Test: How Does Match Type Affect Page Counts?

The choice of match type affects the page count by influencing both the number of combinations of options and also the number of matching items per combination.

How were these results calculated?
All of the numeric results in this article were generated by a simulation script written for this purpose. This script works by modeling the site as a multi-dimensional histogram, which is then repeatedly scaled and re-combined with itself each time a new faceted nav option is added to the simulated site. The script simulates gigantic sites with many groups of different option types relatively quickly. (For previous articles, I have always generated crawl data using an actual crawler, running on a test website made up of real HTML pages. That works fine when there are a few tens of thousands of pages, but some of the tests for this article have trillions of pages. That would take my crawler longer than all of recorded human history to crawl. Civilizations rise and fall over centuries. I decided not to wait that long.)

Test #1 — Simple “AND” Matching

Suppose we have a site with the following properties:

  • The faceted nav consists of one big group, with 32 filtering options that can be selected in any combination.
  • There are 10,000 products.
  • On average, each filtering option matches 20% of the products.
  • The site displays (up to) 10 products per page.
  • Options are combined using “AND” matching.
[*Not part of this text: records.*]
-- ==== Sys2Proof/Machine/Pack.lean ====
section
/-! DEFINITION. The pack and unpack instructions (44_pack_unpack.md). -/

namespace Sys2Proof.Machine

/-- Words narrowed to bytes: the destination's to the low half, the source's to the high half (R210). -/
def narrowWords (sat : Int → Byte) (d s : QWord) : QWord :=
  packBytes fun i => if i < 4 then sat (wordOf d i).toInt else sat (wordOf s (i - 4)).toInt

/-- Doublewords narrowed to words (R210). -/
def narrowDwords (sat : Int → Word) (d s : QWord) : QWord :=
  packWords fun i => if i < 2 then sat (dwordOf d i).toInt else sat (dwordOf s (i - 2)).toInt

/-- Bytes interleaved from element `start` on, the destination's first (R214). -/
def interleaveBytes (start : Nat) (d s : QWord) : QWord :=
  packBytes fun i => if i % 2 = 0 then byteOf d (start + i / 2) else byteOf s (start + i / 2)

/-- Words interleaved from element `start` on (R214). -/
def interleaveWords (start : Nat) (d s : QWord) : QWord :=
  packWords fun i => if i % 2 = 0 then wordOf d (start + i / 2) else wordOf s (start + i / 2)

/-- Doublewords interleaved from element `start` on (R214). -/
def interleaveDwords (start : Nat) (d s : QWord) : QWord :=
  packDwords fun i => if i % 2 = 0 then dwordOf d (start + i / 2) else dwordOf s (start + i / 2)

/-- PACKSSWB mm, mm/m64 (R211). -/
def execPacksswb (pfx : List Prefix) (dst : MmReg) (src : MmRm) (s : State) : Result State :=
  mmxRm64 pfx dst src (narrowWords (satSigned 8)) s

/-- PACKSSDW mm, mm/m64 (R212). -/
def execPackssdw (pfx : List Prefix) (dst : MmReg) (src : MmRm) (s : State) : Result State :=
  mmxRm64 pfx dst src (narrowDwords (satSigned 16)) s

/-- PACKUSWB mm, mm/m64 (R213). -/
def execPackuswb (pfx : List Prefix) (dst : MmReg) (src : MmRm) (s : State) : Result State :=
  mmxRm64 pfx dst src (narrowWords (satUnsigned 8)) s

/-- PUNPCKHBW mm, mm/m64 (R215). -/
def execPunpckhbw (pfx : List Prefix) (dst : MmReg) (src : MmRm) (s : State) : Result State :=
  mmxRm64 pfx dst src (interleaveBytes 4) s

/-- PUNPCKHWD mm, mm/m64 (R216). -/
def execPunpckhwd (pfx : List Prefix) (dst : MmReg) (src : MmRm) (s : State) : Result State :=
  mmxRm64 pfx dst src (interleaveWords 2) s

/-- PUNPCKHDQ mm, mm/m64 (R217). -/
def execPunpckhdq (pfx : List Prefix) (dst : MmReg) (src : MmRm) (s : State) : Result State :=
  mmxRm64 pfx dst src (interleaveDwords 1) s

/-- PUNPCKLBW mm, mm/m32 (R218): only 32 bits of the source are read. -/
def execPunpcklbw (pfx : List Prefix) (dst : MmReg) (src : MmRm) (s : State) : Result State :=
  mmxRm32 pfx dst src (fun d v => interleaveBytes 0 d (v.setWidth 64)) s

/-- PUNPCKLWD mm, mm/m32 (R219): only 32 bits of the source are read. -/
def execPunpcklwd (pfx : List Prefix) (dst : MmReg) (src : MmRm) (s : State) : Result State :=
  mmxRm32 pfx dst src (fun d v => interleaveWords 0 d (v.setWidth 64)) s

/-- PUNPCKLDQ mm, mm/m32 (R220): only 32 bits of the source are read. -/
def execPunpckldq (pfx : List Prefix) (dst : MmReg) (src : MmRm) (s : State) : Result State :=
  mmxRm32 pfx dst src (fun d v => interleaveDwords 0 d (v.setWidth 64)) s

end Sys2Proof.Machine
end

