-- ==== Sys2Proof/Machine/Core.lean ====
section
/-! DEFINITION. The machine, as the host sees it. -/

def Sys2Proof.core : Host.Core := { State := Sys2Proof.Machine.State, Fault := Sys2Proof.Machine.Fault, Refusal := Sys2Proof.Machine.Refusal, step := Sys2Proof.Machine.step, reset := Sys2Proof.Machine.State.reset }
end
The above assumptions give you a site with:

  • 4,294,967,296 different combinations of options
  • 4,295,064,687 pages.
  • 4,294,724,471 empty results.

The obvious: The number of pages is enormous, and the vast majority of them are empty results. For every 12,625 pages on this site, one shows actual products. The rest show the aggravating “Zero items found” message. This is a terrible user experience and a colossal waste of crawl budget. But it’s also an opportunity.

So what can we do about all those empty results? If you are in control of the server side code, you can remove them. Any option that would lead to a page that says “Zero items found” should either be grayed out (and no longer coded as a link) or, better yet, removed entirely. This needs to be evaluated on the server side each time a new page is requested. If this is done correctly, then each time the user clicks on another option, all of the remaining options that would have led to an empty result will disappear. This reduces the number of pages, and it also dramatically improves the user experience. The user no longer has to stumble through a maze of mostly dead ends to find the rare combinations that show products.

So let’s try this.

Test #2 — “AND” Matching, With Empty Results Removed

This test is identical to Test #1, except now all links that lead to empty results are silently removed.

This time, we get:

  • 1,149,017 (reachable) combinations of options.
  • 1,246,408 pages.
  • 0 empty results. (obviously, because we’ve removed them)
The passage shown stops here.